Mais François Fillon se méfiait de l’ancien ministre de l’Agriculture. Un
soir, il avait confié à Myriam Lévy, qui gérait sa communication au cordeau:
«Tu vois, j’aime bien Bruno, mais à Matignon, il va vouloir me faire un
enfant dans le dos. Il est jeune, bien de sa personne, et il n’est pas du
genre à patienter dix ans. Alors qu’Henri, lui, est tout d’abnégation et de
loyauté. Et puis, un vrai manager à la tête de ce pays, ça changera!»
Myriam avait fait la moue: «Méfie-toi de la “société civile”, ça n’a jamais
marché.

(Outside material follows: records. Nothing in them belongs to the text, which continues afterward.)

-- ==== Sys2Proof/Syntax.lean ====
section
/-! DEFINITION. Syntax: the commands the block takes and the shapes of their operands. -/
namespace Sys2Proof
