-- ==== Sys2Proof/Machine/Crc.lean ====
section
/-! DEFINITION. Crc: the check values of R545: a register of WIDTH bits that takes bytes in, its result and the way back. -/
namespace Sys2Proof.Machine

/-- The parameters of a check value (R545). -/
structure CrcMode where
  width : Nat
  poly : Nat
  init : Nat
  refin : Bool
  refout : Bool
  invert : Bool
  deriving DecidableEq, Repr

/-- Bit i moves to bit n - 1 - i. -/
def reflectBits (v n : Nat) : Nat := sumNat ((List.range n).map (fun i => if natBit v i then 2 ^ (n - 1 - i) else 0))

/-- One bit into the register. -/
def crcBit (m : CrcMode) (r : Nat) (b : Bool) : Nat :=
  let top := natBit r (m.width - 1)
  let r := (2 * r) % 2 ^ m.width
  if top != b then Nat.xor r m.poly else r

/-- One byte into the register. -/
def crcTake (m : CrcMode) (r : Nat) (b : Byte) : Nat :=
  let v := if m.refin then reflectBits b.toNat 8 else b.toNat
  [7, 6, 5, 4, 3, 2, 1, 0].foldl (fun r i => crcBit m r (natBit v i)) r

/-- Bytes into the register, in rising address. -/
def crcBytes (m : CrcMode) (r : Nat) (l : List Byte) : Nat := l.foldl (crcTake m) r

/-- All ones of WIDTH. -/
def crcMask (m : CrcMode) : Nat := 2 ^ m.width - 1

/-- The register to a result. -/
def crcFinish (m : CrcMode) (r : Nat) : Nat :=
  let r := if m.refout then reflectBits r m.width else r
  if m.invert then Nat.xor r (crcMask m) else r

/-- A result back to the register, for CHAIN. -/
def crcUnwind (m : CrcMode) (v : Nat) : Nat :=
  let v := if m.invert then Nat.xor v (crcMask m) else v
  if m.refout then reflectBits v m.width else v

/-- CRC-32C, the code of images and option records (R166, R546). -/
def crc32c : CrcMode := ⟨32, 0x1EDC6F41, 0xFFFFFFFF, true, true, true⟩
def crc32cOf (l : List Byte) : Nat := crcFinish crc32c (crcBytes crc32c crc32c.init l)

end Sys2Proof.Machine
end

Mais enfin bon, si tu penches pour Henri…» Et ce fut donc Henri de
Castries, qui, les premiers jours, dut apprendre aux nombreux journalistes
qui l’ignoraient que le «i» de son nom ne se prononçait pas. «Mesdames et
messieurs, Castries se prononce Castre, comme Broglie se prononce Breuille.
Je vois que vous n’êtes pas habitués, mais vous verrez, on s’habitue très
vite!»
Le lundi 8 mai, le nouveau premier ministre appela le chef de l’État, qui, en
attendant le départ de François Hollande, réfléchissait au cours de son futur
quinquennat dans sa maison de Sablé-sur-Sarthe.
«François? C’est Henri. Quel instant béni! Je souhaite te remercier encore!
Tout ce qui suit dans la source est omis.